We also spent a few minutes harvesting snow peas for dinner. Our house sitter put in a veggie patch and has told us to eat the fruits of his labour. I can think of no higher praise for his efforts than to say that E. doesn’t really eat green things these days, but he stood in that patch and wolfed down at least ten snow peas before he decided he was ready to do something else.

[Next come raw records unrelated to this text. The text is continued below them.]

-- ==== Sys2Proof/Tests/Slice0.lean ====
section
/-! SUPPORT. The model's own tests. Expected values come from spec/95_test_vectors.md and the rules' own examples. The
theorems named witness_… show that the hypotheses of a statement, clause by clause, are met by concrete values. -/

namespace Sys2Proof.Tests

-- One theorem after the other: the kernel checks them in order anyway.
set_option Elab.async false

open Sys2Proof.Machine Sys2Proof.Safety Sys2Proof.Laws

-- ---- The frames of 95_test_vectors.md and small states ----

/-- F1. -/
def f1 : List Byte := [0x1A, 0xCF, 0x14, 0x10, 0x00, 0x01, 0x65, 0x53, 0xF1, 0x00, 0x35, 0xE8, 0x16, 0x1C, 0x00, 0x00,
  0x02, 0x00, 0x5A, 0x46]
/-- The operands of F1, read off the wire format by hand. -/
def f1Operands : FrameOperands := ⟨0x14, 1, 1700000000, [0x35, 0xE8, 0x16, 0x1C, 0x00, 0x00, 0x02, 0x00], 0x5A46⟩
/-- F2. -/
def f2 : List Byte := [0x1A, 0xCF, 0x14, 0x10, 0x00, 0x07, 0x65, 0x53, 0xF1, 0x3C, 0x2A, 0x30, 0xFB, 0x34, 0x00, 0x01,
  0x11, 0x70, 0xC1, 0x12]
/-- F3. -/
def f3 : List Byte := [0x1A, 0xCF, 0x11, 0x20, 0x00, 0x02, 0x65, 0x53, 0xF1, 0x78, 0xDE, 0xAD, 0xBE, 0xEF, 0x01, 0xF1,
  0xD4]
/-- The operands of F3, read off the wire format by hand. -/
def f3Operands : FrameOperands := ⟨0x11, 2, 1700000120, [0xDE, 0xAD, 0xBE, 0xEF, 0x01], 0xF1D4⟩
/-- F4, the shortest frame. -/
def f4 : List Byte := [0x1A, 0xCF, 0x0C, 0x20, 0xFF, 0xFF, 0xFF, 0xFF, 0xFF, 0xFF, 0xAB, 0x20]
/-- F5, an unassigned type with a right checksum. -/
def f5 : List Byte := [0x1A, 0xCF, 0x14, 0x30, 0x00, 0x01, 0x65, 0x53, 0xF1, 0x00, 0x35, 0xE8, 0x16, 0x1C, 0x00, 0x00,
  0x02, 0x00, 0x7A, 0x86]
/-- The operands of F6: housekeeping with 7 payload bytes and a right checksum. -/
def f6Operands : FrameOperands := ⟨0x13, 1, 1700000000, [0x35, 0xE8, 0x16, 0x1C, 0x00, 0x00, 0x02], 0xE64A⟩
/-- F7, a wrong trailer. -/
def f7 : List Byte := f1.take 19 ++ [0x47]
/-- A datagram opened after RESET, its bytes so far taken. -/
def receiving (bs : List Byte) : State := byteCommands bs (startCommand State.reset)
/-- A whole datagram after RESET. -/
def ended (bs : List Byte) : State := presentDatagram bs State.reset
/-- Reset, with inputs presented. -/
def presented (items : List PortItem) : State := State.reset.withPort items
/-- A program's commands on the port. -/
def onPort (prog : List Instr) : List PortItem := prog.map encode
/-- Reset, in RECV, with a given COUNT and the byte bounds of FB untouched. -/
def atCount (n : Nat) : State := { startCommand State.reset with count := BitVec.ofNat 16 n }
/-- What the stream-command tables of 95_test_vectors.md section 3.5 list, in their order. -/
def row (s : State) : List Nat :=
  [(phaseCode s.phase).toNat, s.count.toNat, s.crc.toNat, s.t1.toNat, s.t0.toNat, s.rvalid.toNat, (resCode s.res).toNat,
    s.fkind.toNat, s.ctxOff.toNat, s.ctxExp.toNat, s.ctxAct.toNat, s.perr.toNat]
/-- The next state of an outcome, for the tests. -/
def nextOf (o : Host.Outcome State Fault Refusal) : Option State :=
  match o with
  | .next s => some s
  | .fault _ => none
  | .refused _ => none

-- ---- WellFormed: an ill-formed term for each check ----

theorem test_wf_accepts_hk : (Instr.hk f1Operands).wf = true := by decide +kernel
theorem test_wf_accepts_pd : (Instr.pd f3Operands).wf = true := by decide +kernel
theorem test_wf_refuses_len : (Instr.hk { f1Operands with len := 0x15 }).wf = false := by decide +kernel
theorem test_wf_refuses_len_pd : (Instr.pd { f3Operands with len := 0x10 }).wf = false := by decide +kernel
theorem test_wf_refuses_short_hk_payload :
    f6Operands.lenOk = true ∧ f6Operands.chkOk 0x10 = true ∧ (Instr.hk f6Operands).wf = false := by decide +kernel
theorem test_wf_refuses_chk : (Instr.hk { f1Operands with chk := 0x5A47 }).wf = false := by decide +kernel
theorem test_wf_refuses_chk_pd : (Instr.pd { f3Operands with chk := 0xF1D5 }).wf = false := by decide +kernel

-- ---- Decode: words written out from the spec's encodings ----

theorem test_decode_nop : decodeWord 0b0011111111#10 = .nop 0xFF := by decide
theorem test_decode_start : decodeWord 0b0100000000#10 = .start 0x00 := by decide
theorem test_decode_byte : decodeWord 0b1000010100#10 = .byte 0x14 := by decide
theorem test_decode_end : decodeWord 0b1100000000#10 = .end_ 0x00 := by decide
theorem test_decode_hk : decodeFrame f1 = .instr (.hk f1Operands) := by decide +kernel
theorem test_decode_pd : decodeFrame f3 = .instr (.pd f3Operands) := by decide +kernel
theorem test_decode_rejects :
    decodeFrame f5 = .reject .noType ∧ decodeFrame (0x1B :: f1.drop 1) = .reject .noSync ∧
    decodeFrame (f4.take 11) = .reject .tooShortForAFrame := by decide +kernel
/-- The opcode table's own match words: 10 bits for a command, the first four bytes for a frame. -/
theorem test_table_words :
    decodeTableWord 16 0x000 = some (.nop 0) ∧ decodeTableWord 16 0x100 = some (.start 0) ∧
    decodeTableWord 16 0x200 = some (.byte 0) ∧ decodeTableWord 16 0x300 = some (.end_ 0) ∧
    decodeTableWord 32 0x1ACF0010 = some (.hk ⟨0, 0, 0, [0, 0, 0, 0, 0, 0, 0, 0], 0⟩) ∧
    decodeTableWord 32 0x1ACF0020 = some (.pd ⟨0, 0, 0, [], 0⟩) := by decide +kernel
/-- No two rows of the opcode table match one word (30_encoding.md R111). -/
theorem test_rows_disjoint :
    (cmdRows.Pairwise fun a b => a.pattern &&& b.mask ≠ b.pattern) ∧
    (frameRows.Pairwise fun a b => a.pattern &&& b.mask ≠ b.pattern) := by decide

We’re hoping we’ll get the results back on Wednesday. Hopefully he’ll be clear. The doctor did say that even if it is salmonella or something similar, they may well not treat E. with anything, as adding antibiotics to the mix can actually slow down the time it takes for the infection to leave the system. Obviously if E. were really unwell we’d all be much more interventionist, but with the exception of the state of his diapers, and his complaints that his tummy hurts, he’s fine- no fever, sleeping and napping well, eating and drinking, bright and cheerful. He’s also (I discovered today) cutting his third molar- only one more tooth to go!

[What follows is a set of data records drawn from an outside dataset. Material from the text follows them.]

-- ==== Sys2Proof/WellFormed.lean ====
section
/-! DEFINITION. Which terms of `Instr` are commands of FCE command set 1. Every operand fills its field of the
command word (30_encoding.md R38) but ENC_BUZZER_PLAY's: its A[7:1] is reserved and must be zero (30_encoding.md
R40, R42: "`ENC_BUZZER_PLAY c` with `c` in {0, 1}"). -/

namespace Sys2Proof

/-- The one operand check: `c` is 0 or 1. -/
def wellFormed : Instr → Bool
  | .nop => true
  | .softReset => true
  | .regRead _ => true
  | .crcInit => true
  | .crcByte _ => true
  | .crcRead => true
  | .rxPush _ => true
  | .rxPop => true
  | .stgPut _ => true
  | .stgClear => true
  | .encSend => true
  | .encDisplayText => true
  | .encBuzzerPlay c => decide (c ≤ 1)
  | .encBuzzerQueue _ _ => true
  | .encBeep _ _ => true
  | .txPull => true

end Sys2Proof
end

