-- ==== Sys2Proof/Laws/Operands.lean ====
section
/-! SUPPORT. The byte forms of multi-byte values, and the length of a built frame. -/

namespace Sys2Proof.Machine

@[simp] theorem le16_length (v : Half) : (le16 v).length = 2 := rfl
@[simp] theorem le32_length (v : Word) : (le32 v).length = 4 := rfl
@[simp] theorem be16_length (v : Half) : (be16 v).length = 2 := rfl

/-- Bit `i` of two bytes put together. -/
theorem half_getLsbD (hi lo : Byte) (i : Nat) :
    BitVec.getLsbD (hi ++ lo : Half) i = if i < 8 then lo.getLsbD i else hi.getLsbD (i - 8) :=
  BitVec.getLsbD_append

/-- `(hi << 8) | lo` is the two bytes put together. -/
theorem be16Value_eq_append (hi lo : Byte) : be16Value hi lo = hi ++ lo := by
  apply BitVec.eq_of_getLsbD_eq
  intro i h
  rw [half_getLsbD]
  by_cases h8 : i < 8
  · simp [be16Value, h8, h]
  · have : BitVec.getLsbD lo i = false := BitVec.getLsbD_of_ge _ _ (by omega)
    simp [be16Value, h8, h, this]

/-- Reading the two bytes of a CRC field gives the CRC back (40_crc.md R55, 41_decoder.md R63). -/
theorem be16Value_be16 (v : Half) : be16Value (byteAt (be16 v) 0) (byteAt (be16 v) 1) = v := by
  ext i h
  by_cases h8 : i < 8
  · simp [be16, byteAt, be16Value, h8, h]
  · have : i - 8 < 8 ∧ 8 + (i - 8) = i := by omega
    simp [be16, byteAt, be16Value, h8, h, this]

/-- `le16` of two bytes put together: the low byte comes first (20_memory.md R26). -/
theorem le16_append (hi lo : Byte) : le16 (hi ++ lo) = [lo, hi] := by
  simp only [le16, List.cons.injEq, and_true]
  refine ⟨?_, ?_⟩ <;>
    (ext i h; simp only [BitVec.getElem_extractLsb', half_getLsbD]; interval_cases i <;> rfl)

/-- `le32` of four bytes put together: the low byte comes first (20_memory.md R26). -/
theorem le32_append (b3 b2 b1 b0 : Byte) : le32 (b3 ++ b2 ++ b1 ++ b0) = [b0, b1, b2, b3] := by
  have h1 : ∀ i, BitVec.getLsbD (b3 ++ b2 ++ b1 ++ b0 : Word) i =
      if i < 8 then b0.getLsbD i else BitVec.getLsbD (b3 ++ b2 ++ b1) (i - 8) := fun _ => BitVec.getLsbD_append
  simp only [le32, List.cons.injEq, and_true]
  refine ⟨?_, ?_, ?_, ?_⟩ <;>
    (ext i h; simp only [BitVec.getElem_extractLsb', h1, BitVec.getLsbD_append]; interval_cases i <;> rfl)

@[simp] theorem buildFrame_length (body : List Byte) : (buildFrame body).length = body.length + 4 := by
  simp [buildFrame]

end Sys2Proof.Machine
end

I’d planned today to get my study under control but we ended up having to take apart the storage room next to Q.’s study in the basement when I went in to pull out some baby things (we have friends who are due in September, and we’re going to loan them a heap of stuff) and discovered there was mould in quite a few places. So we pulled absolutely everything out, and I washed all the objects that were problematic, and Q. cleaned the floors and the walls, and then we put the dehumidifier in there and shut the door. Once it’s dried out we’ll put things back in, but we’re going to have to be a bit more careful with what we store in there, and how we store it. We did throw some things out, but nothing that probably shouldn’t have been thrown out already (we’ve been meaning to sort this room out since before E. was born), with the exception of my winter boots, which ended up with some seriously weird mould growth on the leather. I was going to need a new pair this year anyway, but now I won’t have the luxury of wearing my old ones to get to the good sales.
Between that, the visit to the walk-in, and Q.’s unexpected Zipcar rental to drop off E.’s sample at the lab (to try to speed up the processing time), it was a pretty disrupted day.